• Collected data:
#####
/-! ### Repair words (R427, R428) -/

def Rep.valid (w : Word) : Bool := bitN w.toNat 31
def Rep.kind (w : Word) : Nat := bitsN w.toNat 30 27
def Rep.gb (w : Word) : Nat := bitsN w.toNat 26 20
def Rep.ph (w : Word) : Nat := bitsN w.toNat 19 13
def Rep.pk (w : Word) : Nat := bitsN w.toNat 12 7
def Rep.array (w : Word) : Nat := bitsN w.toNat 26 12

/-- KIND and fields are in range (R427, R428). -/
def Rep.ok (w : Word) : Bool :=
  match Rep.kind w with
  | 1 => Rep.ph w < 66 && Rep.pk w < 33
  | 2 => Rep.ph w < 66
  | 3 => true
  | 4 => true
  | 5 => true
  | 6 => Rep.array w < 17792
  | 7 => Rep.array w < 17792
  | _ => false

/-- A number is in a list, or is put into it. -/
def addNew (xs : List Nat) (x : Nat) : List Nat := if xs.contains x then xs else x :: xs

/-- What a repair word marks (R428). Repeated repairs have the effect of one. -/
def Rel.mark (r : Rel) (w : Word) : Rel :=
  let slot := 66 * Rep.gb w + Rep.ph w
  match Rep.kind w with
  | 1 => { r with badHeddle := addNew r.badHeddle (slot * 33 + Rep.pk w) }
  | 2 => { r with badHarness := addNew r.badHarness slot }
  | 3 => { r with badHarness := (List.range 66).foldl (fun m ph => addNew m (66 * Rep.gb w + ph)) r.badHarness }
  | 4 => { r with badShuttle := addNew r.badShuttle (Rep.gb w) }
  | 5 => { r with badCluster := addNew r.badCluster (bitsN w.toNat 26 23) }
  | _ => { r with rowCols := addNew r.rowCols (w.toNat % 2 ^ 31) }

/-- One word of start-up event 5 (R428). -/
def Dev.applyWord (d : Dev) (w : Word) : Dev :=
  if !Rep.valid w then d else if Rep.ok w then d.onRel (fun r => r.mark w) else d.event bFUS 0 0xB0B 0

/-- Word i of the field fuse bank. -/
def Dev.fuse (d : Dev) (i : Nat) : Word := SMap.get 0 d.rel.fuses i

/-- Flash address of shadow entry i (R430). -/
def shadowAt (i : Nat) : Nat := 0xF0000 + 8 * i

/-- The repair word of shadow entry i, if it counts (R430). -/
def Dev.shadow (d : Dev) (i : Nat) : Option Word :=
  if leNat (d.flashBytes (shadowAt i + 4) 4) = 0xA5C3 then some (BitVec.ofNat 32 (leNat (d.flashBytes (shadowAt i) 4))) else none

/-- Shadow entry i is free (R430). -/
def Dev.shadowFree (d : Dev) (i : Nat) : Bool := (d.flashBytes (shadowAt i) 8).all (· == 0xFF)

/-- The shadow entries that count, in address order; only listed flash bytes can hold one. -/
def Dev.shadowWords (d : Dev) : List Word :=
  ((d.flash.map (fun e => if 0xF0000 ≤ e.1 then (e.1 - 0xF0000) / 8 else 8192)).eraseDups.filter (· < 8192)).filterMap d.shadow

/-- Start-up BIST runs: it is enabled, and allowed after WRST_N where the start is a warm one (R422). `warm`: the start-up
follows WRST_N. -/
def Dev.bistEnabled (d : Dev) (warm : Bool) : Bool :=
  (d.fld F.BST_CFG_LBIST_EN == 1 || d.fld F.BST_CFG_MBIST_EN == 1) && (!warm || d.fld F.BST_CFG_ON_WRST == 1)

/-- Start-up event 5: hard fuses, field fuse words, shadow entries (R428). -/
def Dev.repairApply (d : Dev) : Dev :=
  if d.plat.stage ≠ 5 then d
  else
    let d := d.rel.hard.foldl Dev.applyWord d
    let d := ((List.range 128).map d.fuse).foldl Dev.applyWord d
    let d := d.shadowWords.foldl Dev.applyWord d
    d.setStage (if d.bistEnabled d.plat.warm then 6 else 7)

/-! ### Self-test (R422 to R425) -/

/-- The spare row or column of its array that a repair word names has replaced another one already (R424). -/
def Rel.spareTaken (r : Rel) (w : Word) : Bool :=
  let x := w.toNat % 2 ^ 31
  (Rep.kind w == 6 || Rep.kind w == 7) && r.rowCols.any (fun y => y != x && y / 4096 == x / 4096 && y % 2 == x % 2)

/-- Heddle and harness slots marked bad. -/
def Rel.slotsBad (r : Rel) : Nat := r.badHeddle.length + r.badHarness.length

/-- A soft repair that BIST makes: what it marks, its event, and its record (R424, R431). A spare is used once. -/
def Dev.softRepair (d : Dev) (w : Word) : Dev :=
  let k := Rep.kind w
  if !Rep.ok w ∨ d.rel.spareTaken w then d
  else
    let was := d.rel.slotsBad
    let spares := d.rel.rowCols.length
    let d := if k = 5 then d.traceNote (bitsN w.toNat 26 23) false tpSLEEP 0xFF 2 else d
    let d := d.onRel (fun r => { r.mark w with toRecord := r.toRecord ++ [w ||| 0x80000000] })
    if k = 4 ∨ k = 5 then d.event bBST 0 0xB03 0
    else
      let spare := k = 6 ∨ k = 7
      let d := if spare then d.addFld F.BST_BAD_CNT_SPARES (d.rel.rowCols.length - spares) else d.addFld F.BST_BAD_CNT_BAD (d.rel.slotsBad - was)
      d.event bBST 0 0xB02 (w.toNat % 2 ^ 31 + (if spare then 2 ^ 31 else 0))

/-- Start-up event 6 ends; `found`: a repair word for every failure it found (R424). -/
def Dev.startupBist (d : Dev) (found : List Word) : Dev :=
  if d.plat.stage ≠ 6 then d else ((found.foldl Dev.softRepair d).event bBST 0 0xB01 0).setStage 7

/-- Memory from a to b - 1 cleared, its check bits with it. -/
def Dev.wipe (d : Dev) (a b : Nat) : Dev :=
  { d.clearMem a b with chk := d.chk.filter (fun e => e.1 < a || b ≤ e.1), bad := d.bad.filter (fun e => e.1 < a || b ≤ e.1) }

/-- The memories of BIST targets, cleared (R425). -/
def Dev.clearTargets (d : Dev) (targets : Nat) : Dev :=
  let d := if targets.testBit 0 then (d.wipe beamMemBase (beamMemBase + 0x8000000)).onLoom (fun l => { l with
      jac := [], jacFlip := [], shed := [], shedFlip := [], checkFlip := [], slots := [], tabFlip := [] }) else d
  let d := if targets.testBit 1 then (d.wipe clusterBase (clusterBase + 0x4000000)).wipe 0x6100000000 0x6102000000 else d
  if targets.testBit 3 then d.wipe 0 hbmEnd else d

/-- BST_STATUS (R445). -/
def Dev.bstStatus (d : Dev) (state status reason : Nat) : Dev :=
  ((d.setFld F.BST_STATUS_STATE state).setFld F.BST_STATUS_STATUS status).setFld F.BST_STATUS_REASON reason

/-- RUN (R425). -/
def Dev.bistStart (d : Dev) (owner : Bool) (targets : Nat) : Dev :=
  if d.rel.bistRun.isSome then (d.setFld F.BST_STATUS_STATUS 4).setFld F.BST_STATUS_REASON 1
  else if !owner ∨ d.ts ≠ tsIdle then d.bstStatus 0 4 1
  else (d.bstStatus 1 1 0).onRel (fun r => { r with bistRun := some (targets % 16) })

/-- An on-demand run ends DONE, with what it found (R425). -/
def Dev.bistDone (d : Dev) (found : List Word) : Dev :=
  match d.rel.bistRun with
  | none => d
  | some t =>
    let d := (found.foldl Dev.softRepair d).clearTargets t
    ((d.onRel (fun r => { r with bistRun := none })).bstStatus 0 2 0).event bBST 0 0xB01 0

/-- ABORT (R425). -/
def Dev.bistAbort (d : Dev) : Dev :=
  match d.rel.bistRun with
  | none => d.bstStatus 0 4 1
  | some t => (((d.clearTargets t).onRel (fun r => { r with bistRun := none })).bstStatus 0 3 0).event bBST 0 0xB0C 0

/-! ### Fuses and shadow (R429 to R431, R446) -/

/-- Event 0xB06, once for the bank (bit 0) and once for the shadow (bit 1) (R431). -/
def Dev.fuseFull (d : Dev) (bank : Bool) : Dev :=
  if bank then (if d.rel.fullBank then d else (d.onRel (fun r => { r with fullBank := true })).event bFUS 0 0xB06 1)
  else if d.rel.fullShadow then d else (d.onRel (fun r => { r with fullShadow := true })).event bFUS 0 0xB06 2

/-- The first free shadow entry (R430). -/
def Dev.freeShadow (d : Dev) : Option Nat := (List.range 8192).find? d.shadowFree

/-- A fuse command starts: 1 BURN_DATA, 2 BURN_VALID, 3 SHADOW_APPEND, 4 SHADOW_ERASE, 5 READ (R429, R430, R446). -/
def Dev.fuseStart (d : Dev) (cmd : Nat) : Dev :=
  let a := d.fld F.FUS_ADDR_WORD
  let w := d.reg R.FUS_DATA
  let run := fun (d : Dev) => (d.setFld F.FUS_STATUS_BUSY 1).onRel (fun r => { r with fuseCmd := cmd, fuseWord := a, fuseData := w })
  let refuse := d.setFld F.FUS_STATUS_REFUSED 1
  if d.fld F.FUS_STATUS_BUSY = 1 then d
  else if cmd = 1 then (if d.fuse a = 0 then run d else refuse)
  else if cmd = 2 then (if (d.fuse a).toNat % 2 ^ 31 = w.toNat % 2 ^ 31 then run d else refuse)
  else if cmd = 3 then (if d.freeShadow.isSome then run d else refuse.fuseFull false)
  else if cmd = 4 then run d
  else if cmd = 5 then run (d.setReg R.FUS_READ (d.fuse a))
  else d

/-- A word of the bank burned: fuses only go from 0 to 1. -/
def Dev.burn (d : Dev) (i : Nat) (w : Word) : Dev := d.onRel (fun r => { r with fuses := SMap.put 0 r.fuses i (SMap.get 0 r.fuses i ||| w) })

/-- A burn that did not end well leaves some of its bits, and which the spec leaves open (assumption log 2). -/
def Dev.burnPart (d : Dev) (i : Nat) (w : Word) : Dev :=
  { d.burn i (w &&& Config.freeWord d.freeCtr) with freeCtr := d.freeCtr + 1 }

/-- A shadow entry written: repair word, then commit word (R430). -/
def Dev.writeShadow (d : Dev) (i : Nat) (w : Word) : Dev :=
  d.setFlash (shadowAt i) (leBytes 4 w.toNat ++ leBytes 4 0xA5C3)

/-- A failed verify (R429). -/
def Dev.verifyFailed (d : Dev) : Dev := (d.setFld F.FUS_STATUS_ERROR 1).event bFUS 0 0xB05 0

/-- The command that runs ends; `verified`: its verify succeeds (R429, R430). -/
def Dev.fuseEnd (d : Dev) (verified : Bool) : Dev :=
  let cmd := d.rel.fuseCmd
  let a := d.rel.fuseWord
  let w := d.rel.fuseData
  if cmd = 0 then d
  else
    let d := (d.setFld F.FUS_STATUS_BUSY 0).onRel (fun r => { r with fuseCmd := 0 })
    if cmd = 1 then (if verified then d.burn a (w &&& 0x7FFFFFFF) else (d.burnPart a (w &&& 0x7FFFFFFF)).verifyFailed)
    else if cmd = 2 then (if verified then (d.burn a 0x80000000).event bFUS 0 0xB04 0 else d.verifyFailed)
    else if cmd = 3 then
      match d.freeShadow with
      | none => d
      | some i => if verified then d.writeShadow i w else (d.freeFlash (shadowAt i) 1).verifyFailed
    else if cmd = 4 then
      let d := { d with flash := d.flash.filter (fun e => e.1 < 0xF0000) }
      if verified then d else d.verifyFailed
    else d

/-- The oldest repair waiting is recorded as FUS_REPAIR_CFG.AUTO says (R431). `verified`: its burn verifies. -/
def Dev.repairRecord (d : Dev) (verified : Bool) : Dev :=
  match d.rel.toRecord with
  | [] => d
  | w :: t =>
    let auto := d.fld F.FUS_REPAIR_CFG_AUTO
    let d := d.onRel (fun r => { r with toRecord := t })
    if auto = 0 then d
    else
      let d := if d.shadowWords.contains w then d
        else match d.freeShadow with
          | some i => d.writeShadow i w
          | none => d.fuseFull false
      if auto = 1 ∨ ((List.range 128).map d.fuse).contains w then d
      else match (List.range 128).find? (fun i => d.fuse i == 0) with
        | none => d.fuseFull true
        | some i => if verified then (d.burn i w).event bFUS 0 0xB04 0
          else ((d.burnPart i (w &&& 0x7FFFFFFF)).verifyFailed).onRel (fun r => { r with toRecord := w :: r.toRecord })

/-! ### Rolling test (R432, R433) -/

/-- The logical beam on a physical beam. -/
def Dev.beamOn (d : Dev) (pgb : Nat) : Option Nat := d.loom.mappedBeams.find? (fun gb => d.loom.pgb gb == pgb)

/-- Rolling test of a physical beam. -/
def Dev.rollOf (d : Dev) (pgb : Nat) : Roll := SMap.get Roll.empty d.rel.roll pgb
def Dev.setRoll (d : Dev) (pgb : Nat) (r : Roll) : Dev := d.onRel (fun x => { x with roll := SMap.put Roll.empty x.roll pgb r })

/-- Event 1 has ended, and the beam asks for a swap (R432). -/
def Dev.rollPreload (d : Dev) (pgb : Nat) : Dev :=
  let r := d.rollOf pgb
  if r.phase = 1 then d.setRoll pgb { r with phase := 2 } else d

/-- Event 4: the harness map points the candidate at the spare (R432). The spare's stored words come from the image cache. -/
def Dev.rollSwap (d : Dev) (pgb : Nat) : Dev :=
  let r := d.rollOf pgb
  match d.beamOn pgb with
  | none => d
  | some gb =>
    if r.phase ≠ 3 ∨ d.rel.grant ≠ pgb + 1 then d
    else
      let hn := hnOf gb r.cand
      let old := d.loom.ph hn
      let d := d.keepMaps.onLoom (fun l => { l with
        hmap := SMap.put 0 l.hmap hn (if r.ph = r.cand then 0 else r.ph + 1), spare := SMap.del l.spare (66 * pgb + r.ph)
        jacFlip := l.jacFlip.filter (fun e => e.1 / 2048 / 33 != hn) })
      let d := ((d.setRoll pgb ⟨5, r.cand, old, r.cand + 1⟩).onRel (fun x => { x with grant := 0 })).rollTurns
      ((d.addFld F.BST_ROLL_CNT_COUNT 1).event bBST 0 0xB07 (gb + r.cand * 2 ^ 7 + r.ph * 2 ^ 13)).noteReady

/-- Events 5 and 6: the retired slot's test ends with what it found; it becomes a spare or is marked bad (R432). -/
def Dev.rollTested (d : Dev) (pgb : Nat) (found : List Word) : Dev :=
  let r := d.rollOf pgb
  if r.phase ≠ 6 then d
  else
    let slot := 66 * pgb + r.ph
    let mine := found.filter (fun w => Rep.kind w != 1 && Rep.kind w != 2 || Rep.gb w == pgb && Rep.ph w == r.ph)
    let d := ((mine.foldl Dev.softRepair d).setRoll pgb { Roll.empty with last := r.last })
    let d := if d.slotUsable pgb r.ph then
        d.onLoom (fun l => { l with
          spare := SMap.put false l.spare slot true
          repl := ((d.heddleMaps pgb).filter (fun e => e.1 / 32 == slot)).foldl (fun m e => SMap.put 0 m e.1 e.2)
            (l.repl.filter (fun e => e.1 / 32 != slot)) })
      else
        let w := repairWord 2 pgb r.ph 0
        let new := !d.rel.badHarness.contains slot
        let d := if new then (d.onRel (fun x => { x.mark w with toRecord := x.toRecord ++ [w] })).addFld F.BST_BAD_CNT_BAD 1 else d
        d.event bBST 0 0xB08 0
    d.rollBegin

/-! ### Transparent test (R435) -/

/-- Bytes of a region of a class; its name in the address map must be one of the class. -/
def tmtRegion (cls a : Nat) : Option (Nat × Nat) :=
  if cls = 0 ∧ a < hbmEnd then some (a / 256 * 256, 256)
  else if cls = 1 ∧ beamMemBase ≤ a ∧ a < beamMemBase + 0x8000000 then some (a / 64 * 64, 64)
  else if cls = 2 ∧ 0x6100000000 ≤ a ∧ a < 0x6102000000 then some (a / 64 * 64, 64)
  else if cls = 3 ∧ clusterBase ≤ a ∧ a < clusterBase + 0x4000000 then some (a / 64 * 64, 64)
  else none

/-- A region is saved, marched and restored: no value that is read changes, the check bits of every unit that can be corrected are right
again, an uncorrectable one stays so, a fault is counted (R435). -/
def Dev.tmtTest (d : Dev) (cls a : Nat) (faulty : Bool) : Dev :=
  match tmtRegion cls a with
  | none => d
  | some (b, n) =>
    if !(d.fld F.BST_TMT_CFG_CLASS).testBit cls ∨ d.fld F.BST_TMT_CFG_RATE = 0 then d
    else
      let d := d.settleAll b n
      if faulty then (d.addFld F.BST_TMT_ERR_COUNT 1).event bBST 0 0xB09 (cls % 4 + bitsN a 36 6 * 4) else d

/-! ### Re-place after a capacity fault (R436) -/

/-- The image is dropped (R436, 15 R451): IDLE, LDR_STATUS.STATE 3, the pins as "Load failed". -/
def Dev.dropImage (d : Dev) (code : Nat) : Dev :=
  let d := if d.startPending then d.startBack 7 true else d
  ((((d.dropModel).driveDone true).setFld F.LDR_STATUS_STATE 3).setFld F.LDR_STATUS_CODE code).alert alLoad

/-- The shed banks of the harnesses that move, rebuilt (R436 step 3; 02 R40); none: a rebuild is impossible. -/
def Dev.rebuildMoved (d : Dev) (gb : Nat) (placed : Loom) : Option Dev :=
  let old := d.loom
  ((List.range (SMap.get 0 old.need gb)).filter (fun h => old.slotOf (hnOf gb h) != placed.slotOf (hnOf gb h))).foldl
    (fun (o : Option Dev) h => o.bind (fun d => d.copySheds ⟨3, gb, h, 0, 0, 0⟩ (List.range 32))) (some d)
#####
• TRY IT:
Your answer should consist of each line above in which "contains" appears.

• OUTPUT:
def addNew (xs : List Nat) (x : Nat) : List Nat := if xs.contains x then xs else x :: xs
      let d := if d.shadowWords.contains w then d
      if auto = 1 ∨ ((List.range 128).map d.fuse).contains w then d
        let new := !d.rel.badHarness.contains slot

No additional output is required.